When my college roommate had cancer, her husband left. How are you and Marc doing?
Do you have the BRCA gene?
On the other hand, it was a strategy to defend my daughters. What if other children teased my little girls because of their bald headed mother? Then I would have to hunt down the little bastards and light them on fire.
So when my Oncologist offered to write me a prescription for a wig I said, “Yes, please.” She told me that a good wig will run between $600-$1500 but my insurance company should cover part or most of the cost.

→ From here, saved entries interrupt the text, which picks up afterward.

-- ==== Sys2Proof/Machine/Hk1.lean ====
section
/-! DEFINITION. HK1: kernel descriptors, the acceptance of launches, the placing and freeing of workgroups, follow-ons and leases, the
LAUNCH and TAPERUN commands, and device-side grids (R365 to R372, R374, R377, R380, R381, R384). -/

namespace Sys2Proof.Machine
open Sys2Proof

/-! ## Kernel descriptors (R367) -/

/-- A KD from its 64 bytes. -/
def Kd.ofBytes (bs : List Byte) : Kd :=
  { entry0 := dwordAt bs 0, entry1 := dwordAt bs 8, warps0 := fieldAt bs 16 1, warps1 := fieldAt bs 17 1, regs0 := fieldAt bs 18 1,
    regs1 := fieldAt bs 19 1, nrole := fieldAt bs 20 1, nbar := fieldAt bs 21 1, l1 := fieldAt bs 22 1, checked := fieldAt bs 23 1,
    slice := fieldAt bs 24 4, stack := fieldAt bs 28 4, param := fieldAt bs 32 4 }

/-- The carve-out of an L1 code: none, 512 KiB, 1 MiB. -/
def carveOf (l1 : Nat) : Nat := if l1 = 0 then 0 else if l1 = 1 then 524288 else 1048576
/-- W, the warps of a workgroup. -/
def Kd.warps (k : Kd) : Nat := k.warps0 + k.warps1
/-- The registers a workgroup takes in each lane. -/
def Kd.regsPerLane (k : Kd) : Nat := k.warps0 * k.regs0 + k.warps1 * k.regs1
/-- An allotment: 16 to 64 in steps of 8. -/
def regsLegal (n : Nat) : Bool := decide (16 ≤ n) && decide (n ≤ 64) && n % 8 == 0

/-- R367, R368: every field of a KD obeys the table, entries are multiples of 4, and SLICE plus the carve-out fits 8 MiB. -/
def Kd.legal (k : Kd) (bs : List Byte) : Bool :=
  decide (1 ≤ k.warps0) && decide (k.warps ≤ 64) && regsLegal k.regs0 &&
  (k.nrole == 1 && k.entry1 == 0 && k.warps1 == 0 && k.regs1 == 0 || k.nrole == 2 && regsLegal k.regs1) &&
  decide (k.nbar ≤ 96) && decide (k.l1 ≤ 2) && decide (k.checked ≤ 3) && k.slice % 256 == 0 && k.stack % 16 == 0 && decide (k.param ≤ 4096) &&
  decide (k.entry0 ≤ globalTop) && decide (k.entry1 ≤ globalTop) && k.entry0.toNat % 4 == 0 && k.entry1.toNat % 4 == 0 &&
  fieldAt bs 36 28 == 0 && decide (k.slice + carveOf k.l1 ≤ sliceBytes)

/-! ## Acceptance (R362, R364, R366, R368, R377) -/

/-- R404: the cores of a partition that are not retired. -/
def State.coreCount (s : State) (part : Nat) : Nat :=
  ((s.diesOf part).map (fun d => ((List.range 128).filter (fun k => !(s.coreAt (128 * d + k)).retired)).length)).sum

/-- The bytes of a warp's region of the stack pool, S being the stack of R21 (R459). -/
def regionSize (stack : Nat) : Nat := (stack + 2048) * 32

/-- R366: the order of the checked-issue modes, OFF below SAMPLE below FULL. -/
def chkRank (c : Nat) : Nat := if c = 0 then 0 else if c = 2 then 1 else 2
/-- R366: the stronger of the RCB's mode and the KD's, unless that is 3. -/
def chkOf (rcb kd : Nat) : Nat := if kd = 3 then rcb else if chkRank rcb < chkRank kd then kd else rcb

/-- What HK1 says of a launch: its KD, a refusal, or nothing before it has read the KD. -/
inductive Verdict where
  | ok (kd : Kd)
  | fail (status : Byte)
  | wait
  deriving DecidableEq, Repr

/-- R368: a workgroup of a KD can fit one core within the budgets and the pool. -/
def State.couldFit (s : State) (part rcb : Nat) (k : Kd) : Bool :=
  let p := s.part part
  decide (k.warps ≤ p.maxws rcb) && decide (k.regsPerLane ≤ 2048) && decide (0 < s.coreCount part) &&
  (match p.pairOf (fun r => r.stkpool) (fun r => r.stksz) rcb with
   | none => false
   | some (_, size) => decide (k.warps * regionSize (p.stackOf rcb) ≤ size))

/-- R368: THE VALIDATION of a launch for a consumer of HK1: its RCB (a missing one counts as a bad field), its KD as HK1 reads it, and whether it
could ever run. -/
def State.validate (s : State) (consumer part rcb : Nat) (kdva : DWord) : Verdict :=
  let p := s.part part
  if (p.rcb? rcb).isNone || kdva.toNat % 64 != 0 || decide (globalTop < kdva) then .fail 2
  else
    match s.agentRead consumer part kdva 64 with
    | .bad c => .fail c
    | .wait => .wait
    | .bytes bs =>
      let k := Kd.ofBytes bs
      if !k.legal bs then .fail 2
      else if p.stackOf rcb < k.stack then .fail 5
      else if !s.couldFit part rcb k then .fail 5
      else .ok k

/-- The registered RCBs of an RCB's lineage. -/
def Part.lineageRcbs (p : Part) (rcb : Nat) : List Rcb := (p.ancestors rcb).filterMap p.rcb?

/-- R377: HK1 accepts a launch: it takes the partition's next LSEQ, and the RCBs as they are registered now (R362). -/
def State.accept (s : State) (part rcb : Nat) (k : Kd) (grid : Grid) (total : Nat) (origin : Origin) (seed : Word) (follows : Option Nat) :
    State :=
  let p := s.part part
  let l : Launch :=
    { lid := part * 2 ^ 48 + p.lseq, part := part, lseq := p.lseq, rcb := rcb, kd := k, chk := chkOf (p.chk rcb) k.checked, fdom := p.fdom rcb,
      prio := p.prio rcb, seed := seed, grid := grid, origin := origin, total := total, follows := follows, rcbs := p.lineageRcbs rcb }
  { (s.updPart part (fun p => { p with lseq := p.lseq + 1 })) with launches := s.launches ++ [l] }

/-- The launch sequence that the next accepted launch of a partition gets. -/
def State.nextLseq (s : State) (part : Nat) : Nat := (s.part part).lseq
/-- The identity of that launch. -/
def State.nextLid (s : State) (part : Nat) : Nat := part * 2 ^ 48 + s.nextLseq part

/-! ## Placement (R364, R369) -/

/-- The workgroups that a core holds. -/
def State.resident (s : State) (core : Nat) : List Wg := s.wgs.filter (fun w => w.core == core && !w.isSaved)

/-- A warp slot of a core is free for a launch: unused, and not leased to another (R372). -/
def State.slotFree (s : State) (core lid k : Nat) : Bool :=
  let l := Tab.get (0, 0) (s.coreAt core).leases k
  !(s.warp (warpKey core k)).used && (l.1 == 0 || l.1 == lid)

/-- The registers of a lane that warps and the leases of other launches hold. -/
def State.regsHeld (s : State) (core lid : Nat) : Nat :=
  ((List.range 64).map (fun k => let w := s.warp (warpKey core k); if w.used then w.allot else 0)).sum +
  (((s.coreAt core).leases.filter (fun e => e.2.1 != lid)).map (fun e => e.2.2)).sum

/-- The NBAR of a workgroup's launch. -/
def State.wgKd (s : State) (w : Wg) : Kd := match s.launch? w.lid with | none => {} | some l => l.kd

/-- R369: the slice range from an offset is free. -/
def State.sliceFree (s : State) (core off n : Nat) : Bool :=
  n == 0 || (s.resident core).all (fun w =>
    let lo := 131072 * w.slot
    let len := (s.wgKd w).slice
    decide (off + n ≤ lo) || decide (lo + len ≤ off) || len == 0)

/-- R369: slots s to s + W - 1 and the slice range that goes with them are free. -/
def State.slotFits (s : State) (core lid : Nat) (k : Kd) (slot : Nat) : Bool :=
  decide (slot + k.warps ≤ 64) && (List.range k.warps).all (fun j => s.slotFree core lid (slot + j)) &&
  (k.slice == 0 || decide (131072 * slot + k.slice ≤ sliceBytes - carveOf k.l1)) && s.sliceFree core (131072 * slot) k.slice

/-- R369: the lowest slot from which a core takes a workgroup of a launch; none when registers, barriers, slice or carve-out forbid it. -/
def State.coreFit (s : State) (core : Nat) (l : Launch) : Option Nat :=
  let k := l.kd
  let here := s.resident core
  if s.regsHeld core l.lid + k.regsPerLane ≤ 2048 && decide ((here.map (fun w => (s.wgKd w).nbar)).sum + k.nbar ≤ 96) &&
      (here.isEmpty || (s.coreAt core).carve == carveOf k.l1)
  then (List.range 64).find? (s.slotFits core l.lid k) else none

/-- A workgroup belongs to the subtree of an RCB (R364). -/
def State.inSubtree (s : State) (part rcb : Nat) (w : Wg) : Bool :=
  match s.launch? w.lid with | none => false | some l => l.part == part && l.rcbs.any (fun r => r.id == rcb)

/-- MAXCORE (R363): a root's default is the partition's core count. -/
def State.maxcore (s : State) (p : Part) (part rcb : Nat) : Nat := p.lesser (fun r => orInherit r.maxcore) (s.coreCount part) 8 rcb

/-- The warp slots that a core holds of a subtree (R364). -/
def State.subtreeSlots (s : State) (core part rcb : Nat) : Nat :=
  ((List.range 64).filter (fun k =>
    let w := s.warp (warpKey core k)
    w.used && w.part == part &&
      (match s.launch? w.lid with | none => false | some l => l.rcbs.any (fun r => r.id == rcb)))).length

/-- R364: MAXCORE and MAXWS of the launch's RCB and of every ancestor allow one more of its workgroups on a core. -/
def State.budgetFit (s : State) (core : Nat) (l : Launch) : Bool :=
  let p := s.view l.lid l.part
  l.rcbs.all (fun r =>
    let cores := (((s.wgs.filter (fun w => !w.isSaved && s.inSubtree l.part r.id w)).map (fun w => w.core))).eraseDups
    (cores.contains core || decide (cores.length < s.maxcore p l.part r.id)) &&
    decide (s.subtreeSlots core l.part r.id + l.kd.warps ≤ p.maxws r.id))

/-- The stack regions in use in a partition: start and bytes. -/
def State.regionsUsed (s : State) (part : Nat) : List (Nat × Nat) :=
  (s.wgs.filter (fun w => match s.launch? w.lid with | none => false | some l => l.part == part)).flatMap
    (fun w => w.regions.map (fun e => (e.2.toNat, w.regionBytes)))

/-- The lowest start of a free region of `n` bytes in a pool, the starts tried being the pool's and the ends of used regions, on multiples of 64.
The spec leaves the start to HK1 (R459): the lowest is the model's choice (assumption 46). -/
def findRegion (base size n : Nat) (used : List (Nat × Nat)) : Option Nat :=
  let starts := (base :: used.map (fun u => (u.1 + u.2 + 63) / 64 * 64)).filter (fun a =>
    decide (base ≤ a) && decide (a + n ≤ base + size) && used.all (fun u => decide (a + n ≤ u.1) || decide (u.1 + u.2 ≤ a)))
  starts.foldl (fun m a => match m with | none => some a | some b => if a < b then some a else some b) none

/-- Regions for the warps of a workgroup. -/
def findRegions (base size n : Nat) : Nat → List (Nat × Nat) → Option (List Nat)
  | 0, _ => some []
  | w + 1, used =>
    match findRegion base size n used with
    | none => none
    | some a => (findRegions base size n w (used ++ [(a, n)])).map (fun r => a :: r)

/-- R369, R459: the stack regions of one more workgroup of a launch. -/
def State.regionsFor (s : State) (l : Launch) : Option (List Nat) :=
  let p := s.view l.lid l.part
  match p.pairOf (fun r => r.stkpool) (fun r => r.stksz) l.rcb with
  | none => none
  | some (base, size) => findRegions base.toNat size (regionSize (p.stackOf l.rcb)) l.kd.warps (s.regionsUsed l.part)

/-- The device runs launches: READY and in RUN or TRIM. -/
def State.running (s : State) : Bool := s.isUp && decide (s.dev.pst < 2)

/-- R369, R404: the slot at which a core takes a workgroup of a launch within its budgets, with the regions. -/
def State.spot (s : State) (core : Nat) (l : Launch) : Option (Nat × List Nat) :=
  if !s.running || s.dieParted (dieOf core) != l.part || (s.coreAt core).retired || !s.budgetFit core l then none
  else
    match s.coreFit core l, s.regionsFor l with
    | some slot, some rs => some (slot, rs)
    | _, _ => none

/-! ## Dispatch (R370, R371) -/

/-- R371: the coordinates, %NWG and %PARAM of workgroup `g` of a grid. -/
def Grid.coords (gr : Grid) (g : Nat) : Nat × Nat × Nat × Nat × DWord :=
  match gr with
  | .host gx gy gz param => (g % gx, g / gx % gy, g / (gx * gy), gx * gy * gz, param)
  | .gang nwg param => (g, 0, 0, nwg, param)
  | .device reqs =>
    let r := reqs.foldl (fun (a : Nat × Nat × Option (Nat × Nat × Nat × DWord)) q =>
      match a with
      | (i, lo, some x) => (i, lo, some x)
      | (i, lo, none) => if g < lo + q.1 then (i, lo, some (g - lo, i, q.1, q.2)) else (i + 1, lo + q.1, none)) (0, 0, none)
    match r.2.2 with
    | some (x, i, n, p) => (x, i, 0, n, p)
    | none => (0, 0, 0, 0, 0)

/-- R199: a slice range handed to a workgroup reads 0, its tags are empty and its swizzle ids 0. -/
def State.clearSlice (s : State) (core off n : Nat) : State :=
  let k := core * sliceBytes + off
  { s with mem := Tab.drop s.mem k (k + n), tags := Tab.drop s.tags (k / 8) ((k + n) / 8), swz := Tab.drop s.swz (k / 256) ((k + n) / 256),
           poison := Tab.drop s.poison (k / 32) ((k + n) / 32),
           lost := cutLost (cutLost (cutLost s.lost k (k + n)) (tagLostKey k) (tagLostKey (k + n))) (swzLostKey k) (swzLostKey (k + n)) }

/-- R370: a thread as it starts. -/
def startThread (pc : DWord) (seed : Word) : Thread := { live := true, pc := pc, srseed := seed }

/-- R370: the %SRSEED of a thread. -/
def startSeed (seed : Word) (g tid : Nat) : Word := seed + BitVec.ofNat 32 (0x9E3779B9 * (2048 * g + tid))

/-- R370: one warp of a workgroup starts in its slot. -/
def State.startWarp (s : State) (l : Launch) (core slot g widx : Nat) (region : DWord) : State :=
  let role := if widx < l.kd.warps0 then 0 else 1
  let (x, y, z, n, param) := l.grid.coords g
  let w : Warp :=
    { used := true, lid := l.lid, part := l.part, g := g, widx := widx, wgx := BitVec.ofNat 32 x, wgy := BitVec.ofNat 32 y,
      wgz := BitVec.ofNat 32 z, nwg := BitVec.ofNat 32 n, role := role, rcb := l.rcb, param := param, allot := l.kd.regsOf widx,
      stack := (s.view l.lid l.part).stackOf l.rcb, region := region }
  let key := warpKey core (slot + widx)
  let s1 := s.updWarp key (fun _ => w)
  (List.range 32).foldl (fun s lane =>
    s.setThread (key * 32 + lane) (startThread (if role = 0 then l.kd.entry0 else l.kd.entry1) (startSeed l.seed g (32 * widx + lane)))) s1

/-- R369: a core without workgroups takes a carve-out; lines of the L1 beyond it are written back and leave. -/
def State.setCarve (s : State) (core carve : Nat) : State :=
  if (s.coreAt core).carve == carve then s
  else (((s.writeBackL1 core (fun _ => true)).forgetFills core (fun _ _ => true)).updCore core (fun c => { c with l1 := [] })).updCore core (fun c => { c with carve := carve })

/-- R372: leases lapse when their launch has no undispatched workgroup. -/
def State.lapse (s : State) : State :=
  { s with cores := (s.cores.map (fun e => (e.1, { e.2 with leases := e.2.leases.filter (fun r =>
      match s.launch? r.2.1 with | none => false | some l => decide (l.next < l.total)) }))).filter (fun e => e.2 != Core.init) }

Should being the operative word.
The kicker of cancer treatment is that chemotherapy induced alopecia is considered a side effect of treatment. Therefore, health plans are not mandated to cover the cost of a wig or the use of cooling cap systems as they are not medically necessary.
Since the time when we can grow enough hair to bundle a pigtail, little girls learn that our hair makes us pretty. We curl it, straighten it, braid it, layer it, tease it, color it and wrap it in a bow like a beloved Christmas present.
Then 1 out of every 8 of us will develop breast cancer. Most of us are told that we will die from this disease unless we undergo chemotherapy. It’s an unfair call. With our backs to the wall, we grudgingly accept that our heads will be stripped and left naked. We brace ourselves for a very long and visible walk of shame. Baldness is the Scarlet Letter of a cancer diagnosis as it publicly brands us as sick, weak citizens that are diseased.
Please God….if I can only keep my hair, I prayed.
Heading into the fight for my life, I needed to sport a ponytail. I gather my strength and courage when I gather my hair, pull it off my face and snap the elastic. The ritual is my call to battle before a game, before laboring children, and before I feel that first pinch of the infusion needle. Without my ponytail, I did not feel like myself. Instead, I felt like a cancer patient.
Why are women so polite about chemotherapy induced hair loss? Do the sideline murmurs of vanity and guilt eclipse the truth?
Its ONLY hair
It will most likely grow back
Beauty comes from within
Parading around as egghead is a deeply traumatic and humiliating experience. Yes, there are strong, beautiful women who can rock the bald look:
Britney Spears (Not so much)
However, these women choose to shave their heads as an expression of style. Therefore it is a conscientious decision, not a traumatic loss.
Here’s the exciting news: we now have technology that will enable cancer patients to keep their hair during treatment. The FDA recently approved the DigniCap and Paxman scalp cooling systems, automated devices that prevent chemotherapy induced alopecia in patients with solid tumor cancers. The systems, which have been used extensively outside the United States, have proven successful in helping cancer patients keep at least half of their hair during treatment.
But FDA approval does not translate into coverage by health plans. A session with a cooling device will run between $300-$500. Meaning the rich girls will get to keep their hair. But the poor girls will not.
Women do not play that way. Intuitively, we bond with our sisters to protect our tribe. Though our entrance into the arena may not be intimidating, our strength and power lie in our ability to connect and communicate with each other. Let’s spread the word, ladies.
Cancer will not take our hair anymore.
Patients need to know that they now have a option to save their hair during cancer treatment. We need to demand the use of cooling cap systems at infusion centers and mandate health plans to cover the cost. Ask your oncologist when the Dignicap or Paxman Scalp Cooling System will be available in your area. Email your politicians to push legislation that provides equal access to the softer side of medical of care. Call your insurance company and inform them that caring for mind and spirit is a foundational part of health care. Let’s end the era of the bald headed cancer patient.